▶ _TASK DESCRIPTION_
Output nothing but the lines from the first line of the entries to the line with "(rule % 256", inclusive, exactly as they read.

Start of EXCERPTED RECORDS

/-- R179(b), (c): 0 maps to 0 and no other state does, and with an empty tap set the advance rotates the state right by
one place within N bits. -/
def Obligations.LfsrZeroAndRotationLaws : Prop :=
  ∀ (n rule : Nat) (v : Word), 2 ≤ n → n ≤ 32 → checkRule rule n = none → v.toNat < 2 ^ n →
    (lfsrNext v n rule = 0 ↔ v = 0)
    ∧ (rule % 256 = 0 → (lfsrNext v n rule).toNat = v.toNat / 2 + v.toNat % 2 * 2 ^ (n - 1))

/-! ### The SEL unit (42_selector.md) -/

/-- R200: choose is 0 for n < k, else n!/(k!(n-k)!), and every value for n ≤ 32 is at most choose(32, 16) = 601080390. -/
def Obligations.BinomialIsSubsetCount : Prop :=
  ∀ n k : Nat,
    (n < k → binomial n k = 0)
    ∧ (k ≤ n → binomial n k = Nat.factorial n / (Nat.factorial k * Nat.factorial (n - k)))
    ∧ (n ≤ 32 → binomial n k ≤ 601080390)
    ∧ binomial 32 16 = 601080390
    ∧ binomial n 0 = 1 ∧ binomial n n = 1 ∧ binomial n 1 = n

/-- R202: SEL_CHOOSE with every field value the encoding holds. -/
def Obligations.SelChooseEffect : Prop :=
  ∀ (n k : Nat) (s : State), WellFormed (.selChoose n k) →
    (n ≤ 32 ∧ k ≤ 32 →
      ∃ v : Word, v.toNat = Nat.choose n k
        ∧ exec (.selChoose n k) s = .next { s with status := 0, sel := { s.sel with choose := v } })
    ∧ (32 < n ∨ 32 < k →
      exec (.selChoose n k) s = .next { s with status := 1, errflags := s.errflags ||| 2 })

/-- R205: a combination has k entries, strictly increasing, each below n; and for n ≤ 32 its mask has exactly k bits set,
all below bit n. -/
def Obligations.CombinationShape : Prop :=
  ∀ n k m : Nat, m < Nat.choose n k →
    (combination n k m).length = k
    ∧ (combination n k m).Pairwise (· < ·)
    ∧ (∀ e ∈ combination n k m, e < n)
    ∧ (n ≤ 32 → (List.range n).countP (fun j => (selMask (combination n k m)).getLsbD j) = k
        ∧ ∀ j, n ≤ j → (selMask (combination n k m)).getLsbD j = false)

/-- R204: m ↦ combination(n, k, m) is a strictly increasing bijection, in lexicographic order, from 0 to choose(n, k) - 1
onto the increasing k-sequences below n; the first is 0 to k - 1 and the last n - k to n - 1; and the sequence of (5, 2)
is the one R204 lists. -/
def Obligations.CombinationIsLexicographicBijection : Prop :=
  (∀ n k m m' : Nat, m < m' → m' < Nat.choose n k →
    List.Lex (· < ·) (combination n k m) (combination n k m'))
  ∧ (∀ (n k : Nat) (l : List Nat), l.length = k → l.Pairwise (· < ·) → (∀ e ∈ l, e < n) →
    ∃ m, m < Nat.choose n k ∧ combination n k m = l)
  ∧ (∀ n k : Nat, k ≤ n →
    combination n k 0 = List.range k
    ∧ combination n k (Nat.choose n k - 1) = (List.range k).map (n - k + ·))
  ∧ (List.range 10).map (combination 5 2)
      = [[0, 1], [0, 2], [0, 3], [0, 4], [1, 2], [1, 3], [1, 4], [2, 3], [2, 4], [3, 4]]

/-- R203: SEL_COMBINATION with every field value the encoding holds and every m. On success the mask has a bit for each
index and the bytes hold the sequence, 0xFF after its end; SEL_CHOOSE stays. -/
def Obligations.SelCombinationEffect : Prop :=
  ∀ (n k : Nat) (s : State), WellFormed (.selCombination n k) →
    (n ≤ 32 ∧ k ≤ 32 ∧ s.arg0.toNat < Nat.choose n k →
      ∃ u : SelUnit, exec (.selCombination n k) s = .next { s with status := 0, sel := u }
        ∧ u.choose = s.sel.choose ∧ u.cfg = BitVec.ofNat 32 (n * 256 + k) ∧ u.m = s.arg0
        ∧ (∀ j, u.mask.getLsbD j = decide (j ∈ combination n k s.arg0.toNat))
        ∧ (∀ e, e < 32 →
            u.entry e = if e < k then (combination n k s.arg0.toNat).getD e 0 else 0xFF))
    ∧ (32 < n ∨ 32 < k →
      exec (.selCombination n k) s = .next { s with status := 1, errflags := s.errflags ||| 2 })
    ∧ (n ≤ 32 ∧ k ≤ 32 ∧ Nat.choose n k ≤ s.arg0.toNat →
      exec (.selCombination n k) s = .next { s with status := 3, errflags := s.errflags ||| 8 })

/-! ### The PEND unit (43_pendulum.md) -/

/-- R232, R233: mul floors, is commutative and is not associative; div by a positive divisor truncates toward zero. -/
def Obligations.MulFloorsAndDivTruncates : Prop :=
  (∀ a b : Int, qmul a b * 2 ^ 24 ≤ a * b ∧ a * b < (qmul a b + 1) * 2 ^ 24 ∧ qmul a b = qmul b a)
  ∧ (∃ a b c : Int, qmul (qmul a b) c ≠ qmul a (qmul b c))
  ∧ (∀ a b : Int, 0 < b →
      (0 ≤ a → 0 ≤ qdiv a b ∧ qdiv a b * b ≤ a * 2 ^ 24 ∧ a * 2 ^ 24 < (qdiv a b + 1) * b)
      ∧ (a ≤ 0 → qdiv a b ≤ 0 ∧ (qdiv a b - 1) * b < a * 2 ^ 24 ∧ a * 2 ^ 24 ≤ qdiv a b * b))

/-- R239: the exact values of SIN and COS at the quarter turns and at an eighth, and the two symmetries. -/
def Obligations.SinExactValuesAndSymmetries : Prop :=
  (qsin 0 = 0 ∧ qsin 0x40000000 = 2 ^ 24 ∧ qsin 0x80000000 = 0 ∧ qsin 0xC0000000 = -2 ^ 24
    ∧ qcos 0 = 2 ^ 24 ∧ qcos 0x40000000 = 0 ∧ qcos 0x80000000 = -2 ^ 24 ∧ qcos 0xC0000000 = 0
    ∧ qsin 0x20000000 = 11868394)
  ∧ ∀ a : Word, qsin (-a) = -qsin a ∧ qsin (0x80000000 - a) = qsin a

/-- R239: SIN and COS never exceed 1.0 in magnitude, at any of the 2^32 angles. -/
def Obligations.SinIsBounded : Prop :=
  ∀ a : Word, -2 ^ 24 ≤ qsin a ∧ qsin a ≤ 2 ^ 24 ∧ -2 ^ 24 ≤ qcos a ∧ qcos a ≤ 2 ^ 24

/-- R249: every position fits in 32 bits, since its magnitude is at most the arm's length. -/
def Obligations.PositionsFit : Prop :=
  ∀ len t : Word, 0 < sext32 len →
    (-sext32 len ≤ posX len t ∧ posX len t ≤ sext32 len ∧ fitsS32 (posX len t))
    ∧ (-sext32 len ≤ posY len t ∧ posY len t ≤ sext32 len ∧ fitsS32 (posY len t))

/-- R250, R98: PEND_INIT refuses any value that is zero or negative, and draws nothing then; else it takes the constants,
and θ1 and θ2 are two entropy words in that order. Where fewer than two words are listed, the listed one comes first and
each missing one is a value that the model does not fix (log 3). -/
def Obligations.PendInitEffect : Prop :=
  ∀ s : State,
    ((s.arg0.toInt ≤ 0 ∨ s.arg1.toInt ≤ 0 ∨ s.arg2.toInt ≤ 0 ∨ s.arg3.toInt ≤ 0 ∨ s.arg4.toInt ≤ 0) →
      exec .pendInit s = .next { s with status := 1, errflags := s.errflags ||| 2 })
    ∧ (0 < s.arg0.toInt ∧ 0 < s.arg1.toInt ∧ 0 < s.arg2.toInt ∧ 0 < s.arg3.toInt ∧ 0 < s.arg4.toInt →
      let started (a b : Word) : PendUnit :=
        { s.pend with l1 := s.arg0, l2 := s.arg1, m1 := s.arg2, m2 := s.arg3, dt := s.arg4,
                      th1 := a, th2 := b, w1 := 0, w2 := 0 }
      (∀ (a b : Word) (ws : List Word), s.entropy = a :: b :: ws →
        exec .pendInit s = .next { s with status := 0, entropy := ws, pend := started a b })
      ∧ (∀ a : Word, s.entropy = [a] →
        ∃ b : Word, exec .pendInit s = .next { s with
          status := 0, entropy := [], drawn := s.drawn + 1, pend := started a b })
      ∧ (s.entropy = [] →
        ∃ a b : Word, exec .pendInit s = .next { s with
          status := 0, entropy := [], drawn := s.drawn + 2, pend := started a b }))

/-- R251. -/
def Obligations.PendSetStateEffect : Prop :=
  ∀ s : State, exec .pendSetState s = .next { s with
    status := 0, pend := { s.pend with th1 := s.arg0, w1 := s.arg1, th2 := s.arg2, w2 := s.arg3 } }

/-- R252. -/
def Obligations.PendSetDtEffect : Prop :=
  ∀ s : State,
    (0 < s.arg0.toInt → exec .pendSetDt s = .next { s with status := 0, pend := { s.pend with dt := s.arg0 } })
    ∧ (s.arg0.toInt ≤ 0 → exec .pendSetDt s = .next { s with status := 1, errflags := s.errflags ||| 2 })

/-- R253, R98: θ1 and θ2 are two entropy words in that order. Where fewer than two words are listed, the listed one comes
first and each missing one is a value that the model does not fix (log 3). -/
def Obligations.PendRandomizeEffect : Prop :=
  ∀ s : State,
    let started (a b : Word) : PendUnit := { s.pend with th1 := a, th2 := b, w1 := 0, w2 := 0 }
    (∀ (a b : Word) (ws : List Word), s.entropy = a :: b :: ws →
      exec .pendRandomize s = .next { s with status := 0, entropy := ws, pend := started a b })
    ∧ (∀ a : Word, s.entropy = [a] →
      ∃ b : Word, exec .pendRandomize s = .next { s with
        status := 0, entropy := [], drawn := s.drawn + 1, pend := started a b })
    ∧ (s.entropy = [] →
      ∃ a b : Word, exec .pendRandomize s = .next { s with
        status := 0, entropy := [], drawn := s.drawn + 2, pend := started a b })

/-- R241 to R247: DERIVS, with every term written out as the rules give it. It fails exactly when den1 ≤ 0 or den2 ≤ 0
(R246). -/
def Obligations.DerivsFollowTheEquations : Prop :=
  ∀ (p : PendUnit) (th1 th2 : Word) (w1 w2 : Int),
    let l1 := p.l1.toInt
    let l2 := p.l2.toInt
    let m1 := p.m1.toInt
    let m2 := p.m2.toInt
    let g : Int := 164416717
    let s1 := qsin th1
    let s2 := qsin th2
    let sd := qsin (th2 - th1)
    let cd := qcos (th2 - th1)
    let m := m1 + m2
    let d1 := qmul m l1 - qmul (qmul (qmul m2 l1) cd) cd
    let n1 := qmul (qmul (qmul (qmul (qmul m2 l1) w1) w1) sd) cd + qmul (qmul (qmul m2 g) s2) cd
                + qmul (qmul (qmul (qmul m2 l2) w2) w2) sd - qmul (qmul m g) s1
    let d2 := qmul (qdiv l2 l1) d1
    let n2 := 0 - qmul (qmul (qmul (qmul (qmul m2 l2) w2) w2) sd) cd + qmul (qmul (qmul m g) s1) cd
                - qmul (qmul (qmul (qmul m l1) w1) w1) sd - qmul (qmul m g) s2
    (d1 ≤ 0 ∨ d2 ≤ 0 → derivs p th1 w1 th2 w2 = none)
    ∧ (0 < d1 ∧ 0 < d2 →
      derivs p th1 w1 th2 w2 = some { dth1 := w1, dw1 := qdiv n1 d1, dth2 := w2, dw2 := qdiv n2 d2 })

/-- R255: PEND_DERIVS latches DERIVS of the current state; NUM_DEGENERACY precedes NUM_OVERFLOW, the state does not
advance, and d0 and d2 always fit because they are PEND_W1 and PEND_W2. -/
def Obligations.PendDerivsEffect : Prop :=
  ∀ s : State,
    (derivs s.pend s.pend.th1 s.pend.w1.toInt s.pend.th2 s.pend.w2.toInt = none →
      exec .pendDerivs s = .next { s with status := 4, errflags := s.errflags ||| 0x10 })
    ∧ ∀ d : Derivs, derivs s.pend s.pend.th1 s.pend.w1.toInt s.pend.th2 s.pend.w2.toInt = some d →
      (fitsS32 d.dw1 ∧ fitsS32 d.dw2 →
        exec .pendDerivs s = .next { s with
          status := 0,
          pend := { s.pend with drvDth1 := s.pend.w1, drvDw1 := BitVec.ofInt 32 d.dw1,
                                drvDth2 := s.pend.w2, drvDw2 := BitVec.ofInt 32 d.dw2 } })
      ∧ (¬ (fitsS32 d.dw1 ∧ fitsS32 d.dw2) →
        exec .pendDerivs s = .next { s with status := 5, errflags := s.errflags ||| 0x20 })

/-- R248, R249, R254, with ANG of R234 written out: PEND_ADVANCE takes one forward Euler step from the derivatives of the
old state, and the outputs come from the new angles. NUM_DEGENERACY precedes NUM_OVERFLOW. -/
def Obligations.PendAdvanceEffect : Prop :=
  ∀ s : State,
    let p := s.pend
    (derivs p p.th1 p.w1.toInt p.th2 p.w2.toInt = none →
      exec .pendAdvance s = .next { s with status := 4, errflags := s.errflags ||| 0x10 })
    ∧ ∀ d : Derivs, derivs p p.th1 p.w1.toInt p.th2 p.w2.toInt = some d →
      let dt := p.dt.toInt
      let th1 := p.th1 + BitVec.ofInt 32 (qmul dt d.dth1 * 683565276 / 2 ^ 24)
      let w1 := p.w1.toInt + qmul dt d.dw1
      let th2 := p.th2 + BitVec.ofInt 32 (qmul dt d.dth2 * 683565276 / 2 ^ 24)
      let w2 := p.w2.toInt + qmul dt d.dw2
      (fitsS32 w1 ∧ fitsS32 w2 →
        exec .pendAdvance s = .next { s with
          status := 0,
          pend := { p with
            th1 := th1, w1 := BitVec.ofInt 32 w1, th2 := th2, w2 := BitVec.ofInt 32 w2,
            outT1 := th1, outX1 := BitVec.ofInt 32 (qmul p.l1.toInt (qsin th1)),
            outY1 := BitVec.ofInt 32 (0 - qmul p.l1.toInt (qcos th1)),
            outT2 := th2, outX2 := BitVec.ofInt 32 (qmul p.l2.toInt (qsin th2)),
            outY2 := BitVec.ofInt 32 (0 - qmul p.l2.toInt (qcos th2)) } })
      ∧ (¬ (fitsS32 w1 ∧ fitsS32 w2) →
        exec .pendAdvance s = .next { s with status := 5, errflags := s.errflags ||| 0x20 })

End of EXCERPTED RECORDS

▶ _OUTPUT BELOW_
/-- R179(b), (c): 0 maps to 0 and no other state does, and with an empty tap set the advance rotates the state right by
one place within N bits. -/
def Obligations.LfsrZeroAndRotationLaws : Prop :=
  ∀ (n rule : Nat) (v : Word), 2 ≤ n → n ≤ 32 → checkRule rule n = none → v.toNat < 2 ^ n →
    (lfsrNext v n rule = 0 ↔ v = 0)
    ∧ (rule % 256 = 0 → (lfsrNext v n rule).toNat = v.toNat / 2 + v.toNat % 2 * 2 ^ (n - 1))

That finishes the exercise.